What you are paying here is for the company to take your monthly payment and negotiate a settlement of your debts for less than what you owe. This is a trading strategy with a payment plan. There will be a 1099 tax bill after these accounts are settled, so prepare for that too. You can then pause and read the fine print I found in an ad:
“Clients who make all of their monthly program deposits pay approximately 70-75% of their originally enrolled debts for 24 to 60 months. Not all clients are able to complete their program for various reasons, including their ability to save sufficient funds. Our Estimates are based on past results, which will vary based on your specific enrolled creditors and the terms of your individual program. We do not guarantee that your debts will be resolved by a specific amount or percentage or within a specific period of time. Make monthly payments to the creditors or provide tax, bankruptcy, accounting or legal advice or credit repair services. The company does not offer debt settlement services in all states and fees may vary from state to state. In some states, we may recommend a Trusted business partner who can provide you with alternative debt relief services. Comu See a tax professional to discuss the potential tax consequences of a less than full balance debt resolution. ion. Read and understand all program materials before enrolling. Using debt settlement services will likely negatively affect your creditworthiness, may result in you being liable to collections or being sued by creditors or collectors, and may increase the outstanding balances of your enrolled accounts due to the accrual of fees and interest. However, the negotiated settlements we obtain on your behalf settle the entire account, including all increased fees and interest. “
This means that your savings are a nominal discount of 25% to 30% of your debts after paying company fees and costs to maintain that account for you. In the meantime, they can’t keep interest from piling up, or from creditors redoubling their efforts or even suing. This could increase your costs over time and still cause you to go bankrupt. So maybe you can save time and money by considering the last option.

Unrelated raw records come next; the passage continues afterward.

@[simp] theorem State.changePhase_drive_discards (s : State) (p : Phase) : (s.changePhase p).drive.discards = s.drive.discards := rfl
@[simp] theorem State.changePhase_drive_framesTaken (s : State) (p : Phase) : (s.changePhase p).drive.framesTaken = s.drive.framesTaken := rfl
@[simp] theorem State.settleTx_pending (s : State) : (s.settleTx).pending = s.pending := by
  unfold State.settleTx; split <;> rfl
@[simp] theorem State.settleTx_clock (s : State) : (s.settleTx).clock = s.clock := by
  unfold State.settleTx; split <;> rfl
@[simp] theorem State.settleTx_startUnit (s : State) : (s.settleTx).startUnit = s.startUnit := by
  unfold State.settleTx; split <;> rfl
@[simp] theorem State.settleTx_tracker (s : State) : (s.settleTx).tracker = s.tracker := by
  unfold State.settleTx; split <;> rfl
@[simp] theorem State.settleTx_drive (s : State) : (s.settleTx).drive = s.drive := by
  unfold State.settleTx; split <;> rfl
@[simp] theorem State.settleTx_peers (s : State) : (s.settleTx).peers = s.peers := by
  unfold State.settleTx; split <;> rfl
@[simp] theorem State.settleTx_balance (s : State) : (s.settleTx).balance = s.balance := by
  unfold State.settleTx; split <;> rfl
@[simp] theorem State.settleTx_control (s : State) : (s.settleTx).control = s.control := by
  unfold State.settleTx; split <;> rfl
@[simp] theorem State.settleTx_draw (s : State) : (s.settleTx).draw = s.draw := by
  unfold State.settleTx; split <;> rfl
@[simp] theorem State.settleTx_excitation (s : State) : (s.settleTx).excitation = s.excitation := by
  unfold State.settleTx; split <;> rfl
@[simp] theorem State.settleTx_observation (s : State) : (s.settleTx).observation = s.observation := by
  unfold State.settleTx; split <;> rfl
@[simp] theorem State.settleTx_fault (s : State) : (s.settleTx).fault = s.fault := by
  unfold State.settleTx; split <;> rfl
@[simp] theorem State.settleTx_handler (s : State) : (s.settleTx).handler = s.handler := by
  unfold State.settleTx; split <;> rfl
@[simp] theorem State.settleTx_line_rx (s : State) : (s.settleTx).line.rx = s.line.rx := by
  unfold State.settleTx; split <;> rfl
@[simp] theorem State.settleTx_line_step (s : State) : (s.settleTx).line.step = s.line.step := by
  unfold State.settleTx; split <;> rfl
@[simp] theorem State.settleTx_line_badRun (s : State) : (s.settleTx).line.badRun = s.line.badRun := by
  unfold State.settleTx; split <;> rfl
@[simp] theorem State.settleTx_line_attempt (s : State) : (s.settleTx).line.attempt = s.line.attempt := by
  unfold State.settleTx; split <;> rfl
@[simp] theorem State.settleTx_line_reportDue (s : State) : (s.settleTx).line.reportDue = s.line.reportDue := by
  unfold State.settleTx; split <;> rfl
@[simp] theorem State.settleTx_line_refill (s : State) : (s.settleTx).line.refill = s.line.refill := by
  unfold State.settleTx; split <;> rfl
@[simp] theorem State.settleTx_line_sequence (s : State) : (s.settleTx).line.sequence = s.line.sequence := by
  unfold State.settleTx; split <;> rfl
@[simp] theorem State.settleTx_line_goodFrames (s : State) : (s.settleTx).line.goodFrames = s.line.goodFrames := by
  unfold State.settleTx; split <;> rfl
@[simp] theorem State.settleTx_line_badFrames (s : State) : (s.settleTx).line.badFrames = s.line.badFrames := by
  unfold State.settleTx; split <;> rfl
@[simp] theorem State.settleTx_line_reportsSent (s : State) : (s.settleTx).line.reportsSent = s.line.reportsSent := by
  unfold State.settleTx; split <;> rfl
@[simp] theorem Line.onMode_step (l : Line) (m : Mode) : (l.onMode m).step = l.step := by cases m <;> rfl
@[simp] theorem Line.onMode_badRun (l : Line) (m : Mode) : (l.onMode m).badRun = l.badRun := by cases m <;> rfl
@[simp] theorem Line.onMode_sequence (l : Line) (m : Mode) : (l.onMode m).sequence = l.sequence := by cases m <;> rfl
@[simp] theorem Line.onMode_goodFrames (l : Line) (m : Mode) : (l.onMode m).goodFrames = l.goodFrames := by cases m <;> rfl
@[simp] theorem Line.onMode_badFrames (l : Line) (m : Mode) : (l.onMode m).badFrames = l.badFrames := by cases m <;> rfl
@[simp] theorem Line.onMode_reportsSent (l : Line) (m : Mode) : (l.onMode m).reportsSent = l.reportsSent := by
  cases m <;> rfl
@[simp] theorem State.changeMode_pending (s : State) (m : Mode) : (s.changeMode m).pending = s.pending := by
  simp [State.changeMode]
@[simp] theorem State.changeMode_clock (s : State) (m : Mode) : (s.changeMode m).clock = s.clock := by
  simp [State.changeMode]
@[simp] theorem State.changeMode_startUnit (s : State) (m : Mode) : (s.changeMode m).startUnit = s.startUnit := by
  simp [State.changeMode]
@[simp] theorem State.changeMode_tracker (s : State) (m : Mode) : (s.changeMode m).tracker = s.tracker := by
  simp [State.changeMode]
@[simp] theorem State.changeMode_peers (s : State) (m : Mode) : (s.changeMode m).peers = s.peers := by
  simp [State.changeMode]
@[simp] theorem State.changeMode_draw (s : State) (m : Mode) : (s.changeMode m).draw = s.draw := by
  simp [State.changeMode]
@[simp] theorem State.changeMode_excitation (s : State) (m : Mode) : (s.changeMode m).excitation = s.excitation := by
  simp [State.changeMode]
@[simp] theorem State.changeMode_observation (s : State) (m : Mode) : (s.changeMode m).observation = s.observation := by
  simp [State.changeMode]
@[simp] theorem State.changeMode_fault (s : State) (m : Mode) : (s.changeMode m).fault = s.fault := by
  simp [State.changeMode]
@[simp] theorem State.changeMode_handler (s : State) (m : Mode) : (s.changeMode m).handler = s.handler := by
  simp [State.changeMode]
@[simp] theorem State.changeMode_control_authority (s : State) (m : Mode) : (s.changeMode m).control.authority = s.control.authority := by
  simp [State.changeMode]
@[simp] theorem State.changeMode_control_trim (s : State) (m : Mode) : (s.changeMode m).control.trim = s.control.trim := by
  simp [State.changeMode]
@[simp] theorem State.changeMode_control_evaluations (s : State) (m : Mode) : (s.changeMode m).control.evaluations = s.control.evaluations := by
  simp [State.changeMode]
@[simp] theorem State.changeMode_balance_integrator (s : State) (m : Mode) : (s.changeMode m).balance.integrator = s.balance.integrator := by
  simp [State.changeMode]
@[simp] theorem State.changeMode_balance_result (s : State) (m : Mode) : (s.changeMode m).balance.result = s.balance.result := by
  simp [State.changeMode]
@[simp] theorem State.changeMode_drive_sum (s : State) (m : Mode) : (s.changeMode m).drive.sum = s.drive.sum := by
  simp [State.changeMode]
@[simp] theorem State.changeMode_drive_count (s : State) (m : Mode) : (s.changeMode m).drive.count = s.drive.count := by
  simp [State.changeMode]
@[simp] theorem State.changeMode_drive_held (s : State) (m : Mode) : (s.changeMode m).drive.held = s.drive.held := by
  simp [State.changeMode]
@[simp] theorem State.changeMode_drive_staleRun (s : State) (m : Mode) : (s.changeMode m).drive.staleRun = s.drive.staleRun := by
  simp [State.changeMode]
@[simp] theorem State.changeMode_drive_ready (s : State) (m : Mode) : (s.changeMode m).drive.ready = s.drive.ready := by
  simp [State.changeMode]
@[simp] theorem State.changeMode_drive_lastWord (s : State) (m : Mode) : (s.changeMode m).drive.lastWord = s.drive.lastWord := by
  simp [State.changeMode]
@[simp] theorem State.changeMode_drive_frame (s : State) (m : Mode) : (s.changeMode m).drive.frame = s.drive.frame := by
  simp [State.changeMode]
@[simp] theorem State.changeMode_drive_opened (s : State) (m : Mode) : (s.changeMode m).drive.opened = s.drive.opened := by
  simp [State.changeMode]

There are two chapters of the Bankruptcy Code that anyone may want to file. Chapter 7 bankruptcy is a liquidation case where you don’t have money to make a payment plan. The other is a Chapter 13 bankruptcy case, which is a 5-year repayment plan case. Let’s compare a bankrupt payment plan to the plans just mentioned.
Let’s level the playing field so that you have enough information to make an informed decision for yourself.
In reality, it is extremely difficult to pin down the total cost of these debt relief plans because interest continues to grow as you create an account for the company to use to negotiate a discount. What’s worse is that the discount they get will likely be higher than the one you will see because there is an offset in their fees for the service.
In the event of bankruptcy, fees and costs are set and included in the monthly payment. For those same $ 30k of debt, and adding 11% of the trustee’s fees and the average of $ 5k of attorney’s fees, and even discounting the debt by 30%, you will get a monthly payment of $ 470.00 per month for 60 months for a total cost of only $ 28,200.00 for a Chapter 13 case.
Bankruptcy offers protection against creditors by invoking Automatic Stay, which is a court order that prevents creditors from filing lawsuits against you or otherwise attempting to collect while making your payments under Chapter 13 of the Bankruptcy Code. Other benefits include preventing interest from accruing on unsecured debt (i.e. credit cards), and there are no income tax consequences for debts canceled in bankruptcy. Oh, and did you know that credit scores really do improve when you’re on a repayment plan case? They do. How much are you willing to pay to speed up your debt-free date, and do you really understand the price you’ll pay?